D’ailleurs, on peut se demander si le grand ménage d’avril 2000, au cours duquel les Flames ont congédié Sutter et Al Coates, le directeur général de l’équipe, n’a pas mené à la fin du séjour de St-Louis, dont le contrat était arrivé à échéance, à Calgary.

Un respect mutuel  

La nouvelle administration n’avait certainement pas prévu l’éclosion que St-Louis allait connaitre. Quatre ans plus tard, au terme d’une saison au cours de laquelle il a remporté le trophée Hart ainsi que le championnat des marqueurs, St-Louis allait occuper un rôle important dans la finale, remportée en sept matchs, par le Lightning.

Mercredi, Sutter a partagé le respect qu’il vouait à St-Louis en rappelant sa contribution lors de la finale et le désignant comme étant l’un des responsables du regain de vie du Canadien. Jeudi, St-Louis s’est assuré de lui retourner l’ascenseur.

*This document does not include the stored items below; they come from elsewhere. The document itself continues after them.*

-- ==== Sys2Proof/Tests/Slice0.lean ====
section
/-! SUPPORT.
Small tests: the well-formedness check refuses, commands do what the spec's worked values say, and
concrete states meet the hypotheses of the statements. -/

namespace Sys2Proof.Tests

set_option Elab.async false

open Sys2Proof.Machine

/-! ## Builders -/

/-- A tile whose clock runs at 700 MHz, owned by context 0, every bank of its scratchpad on. -/
def tile0 : Tile :=
  { clk := { pstate := .active, per := 93624, hist := [(0, 93624)] }
    cfg := { owned := true, live := [(544, 0xFFFF)] } }

/-- A device whose management die serves, with context 0 RUNNING on a mould of the first die. -/
def up : State :=
  { mgt := { boot := 2 }
    ctxs := [(0, { st := .running, mould := some ⟨0, 15, 0, 0⟩, live := true })] }

/-- The same with one tile: TID 0. -/
def one (x : Tile) : State := { up with tiles := [(0, x)] }

/-- A tile with live words of plane 0, rising (frame·256 + word). -/
def words (ws : SMap Word) (x : Tile) : Tile := { x with cfg := { x.cfg with wordsA := ws } }

/-- A tile whose nest 0 has one level and stands at item i. -/
def nestAt (i : NItem) (ws : SMap Word) : Tile :=
  { words ((512, 3) :: ws) tile0 with nests := [(0, { live := true, todo := [i] })] }

/-- Nest 0 before action 0 with these words. -/
def actS (w0 w1 : Word) : State := one (nestAt (.act 0) [(528, w0), (529, w1)])

/-- What nest 0 then is. -/
def kAct : Nest := { live := true, todo := [.act 0] }

/-- A lone whole message at a rim unit that takes it, and at a unit of the management die. -/
theorem lone_rim {u : Nat} {f : Msg → Bool} {im : InMsg} {s : State} (h : s.inbox = [(u, [im])])
    (hc : im.complete = true) (hf : f im.msg = true) (ho : rimOp im.msg.op = true) : RimHolds u f im [] s := by
  unfold RimHolds
  rw [h]
  simp [SMap.get, pickIn, hc, hf, ho]

theorem lone_unit {u : Nat} {m : Msg} {s : State} (h : s.inbox = [(u, [{ msg := m, complete := true }])])
    (hf : msgFault { msg := m, complete := true } = none) : UnitMsg u m.op m [] s := by
  refine ⟨rfl, _, ?_, rfl, hf⟩
  rw [h]
  simp [SMap.get, pickIn]

/-! ## Chapter 02 -/

theorem wit_scratchpad : (one tile0).present 0 = true ∧
    ((one tile0).tile 0).bankOn (bankOf ((one tile0).tile 0).ilv (2 ^ 20 - 1)) = true ∧
    tile0.linesOn (2 ^ 20 - 1) 1 = true := by decide +kernel

/-- Requesters 0 and 3, and the debug port, of one bank; tile 0 in fault mode. -/
def rq (who : Nat) (st : Option (List (Nat × Byte × Byte))) : BankReq := { who := who, addr := 64, store := st }
def faultT : Tile := tile0.setReg 1 0x100 0x4FFFF

theorem wit_bank_meets : (∀ q ∈ [rq 3 none, rq 10 none], ∀ x ∈ [tile0, faultT],
      MeetAtABank 0 (bankOf tile0.ilv 64) (rq 0 none) q [q, rq 0 none] (one x)) ∧
    GoesFirst tile0 (rq 0 none) (rq 3 none) ∧ GoesFirst { tile0 with waits := [(3, 2)] } (rq 3 none) (rq 0 none) ∧
    (∀ x ∈ [tile0, faultT], x.bankOn (bankOf tile0.ilv 64) = true) ∧
    bit tile0.spctrl 18 = false ∧ bit faultT.spctrl 18 = true := by
  unfold MeetAtABank GoesFirst
  decide +kernel

theorem wit_bank_off : let x := tile0.setReg 1 0x100 0
    x.bankOn (bankOf x.ilv (rq 0 none).addr) = false ∧ (one x).present 0 = true ∧
    (rq 10 none).who = 10 ∧ (rq 10 (some [])).store ≠ none := by decide +kernel

/-- Wrong words: of another line, correctable, not correctable, both. -/
theorem wit_bank_ecc : (∀ e ∈ [(⟨0, true⟩ : Upset)], e.addr / 64 ≠ (rq 0 none).addr / 64) ∧
    (∃ e ∈ [(⟨64, false⟩ : Upset)], e.addr / 64 = (rq 0 none).addr / 64) ∧
    (∀ e ∈ [(⟨64, false⟩ : Upset)], e.addr / 64 = (rq 0 none).addr / 64 → e.dbl = false) ∧
    (∃ e ∈ [(⟨64, false⟩ : Upset), ⟨127, true⟩], e.addr / 64 = (rq 0 none).addr / 64 ∧ e.dbl = true) := by decide

theorem wit_window : (one tile0).present 0 = true ∧ (one tile0).mgt.boot = 2 ∧
    ((one tile0).tile 0).clk.pstate ≠ .off ∧
    winOk ((one tile0).tile 0).spctrl (winMask (packW [(14, 16383), (15, 1), (2, 1)])) = true ∧
    winOk ((one tile0).tile 0).spctrl (winMask (packW [(14, 16383), (15, 2), (2, 1)])) = false := by
  decide +kernel

/-! ## Chapter 08: nests -/

theorem wit_actions : ∀ k : Fin 13, ActionAt 0 0 k kAct [] (BitVec.ofNat 64 k) 0 (actS (BitVec.ofNat 64 k) 0) ∧
    ((actS (BitVec.ofNat 64 k) 0).tile 0).counterHeld 0 = false := by
  intro k
  refine ⟨⟨0, by decide, ⟨?_, ?_, rfl⟩, ?_, ?_, ?_⟩, ?_⟩ <;> revert k <;> decide +kernel

/-- The same at a tile whose counter 0 a restart holds. -/
def heldS (w : Word) : State := (actS w 0).onTile 0 (fun x => x.setCounter 0 { lost := true })
theorem wit_held_actions : ∀ k ∈ [0, 2, 3, 4], ActionAt 0 0 k kAct [] (BitVec.ofNat 64 k) 0 (heldS (BitVec.ofNat 64 k)) ∧
    ((heldS (BitVec.ofNat 64 k)).tile 0).counterHeld (actCnt (BitVec.ofNat 64 k)) = true := by
  intro k h
  refine ⟨⟨0, by decide, ⟨?_, ?_, rfl⟩, ?_, ?_, ?_⟩, ?_⟩ <;> revert k h <;> decide +kernel

/-- The counters of the tile that acts. -/
def cnt (v : Nat) (s : State) : State :=
  s.onTile 0 (fun x => x.setCounter 0 { value := v })

theorem wit_wait : ActionAt 0 0 1 kAct [] 0x1001 0 (cnt 1 (actS 0x1001 0)) ∧
    actAmt 0x1001 ≤ ((cnt 1 (actS 0x1001 0)).tile 0 |>.counter 0).value ∧
    ActionAt 0 0 1 kAct [] 0x1001 0 (actS 0x1001 0) ∧
    ((actS 0x1001 0).tile 0 |>.counter 0).value < actAmt 0x1001 :=
  ⟨⟨0, by decide, ⟨by decide +kernel, by decide +kernel, rfl⟩, by decide +kernel, by decide +kernel, by decide +kernel⟩,
    by decide +kernel,
    ⟨0, by decide, ⟨by decide +kernel, by decide +kernel, rfl⟩, by decide +kernel, by decide +kernel, by decide +kernel⟩,
    by decide +kernel⟩

theorem wit_message_actions : kAct.claimSent = false ∧ bit (5 : Word) 36 = false ∧
    (actS 5 0).unitExists (fld (0 : Word) 0 13) = true ∧ (actS 8 16).unitExists (fld (16 : Word) 0 13) = true ∧
    fld (16 : Word) 0 13 ≠ 0 ∧ ((actS 8 0).tile 0).cfg.frozen = false ∧
    ((actS 8 0).tile 0 |>.counter 0).lost = false ∧ ((actS 8 0).tile 0 |>.counter 0).satHi = false := by
  decide +kernel

/-- Nest 0 whose CLAIM of its own counter 0 has been taken, the word at the nest input. -/
def claimS : State := one { nestAt (.act 0) [(528, 8)] with
  nests := [(0, { kAct with claimSent := true })], fab := { nestWords := [(true, 7)] } }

« J’ai beaucoup de respect pour ce qu’il a fait dans le hockey, ce qu’il a gagné. Ses équipes sont toujours difficiles à affronter. Il a toujours eu ce regard intense, même s’il restait en contrôle de ses émotions. C’était la même chose lorsque je l’ai recroisé en finale en 2014. »

Une recette qui semble efficace puisque, comme Sutter le rappelait mercredi, il a dirigé des équipes de la LNH au cours des quatre dernières décennies.

Par ailleurs, l'attaquant Tyler Pitlick est arrivé à Montréal mardi et il s'entraîne au complexe sportif Bell depuis son arrivée.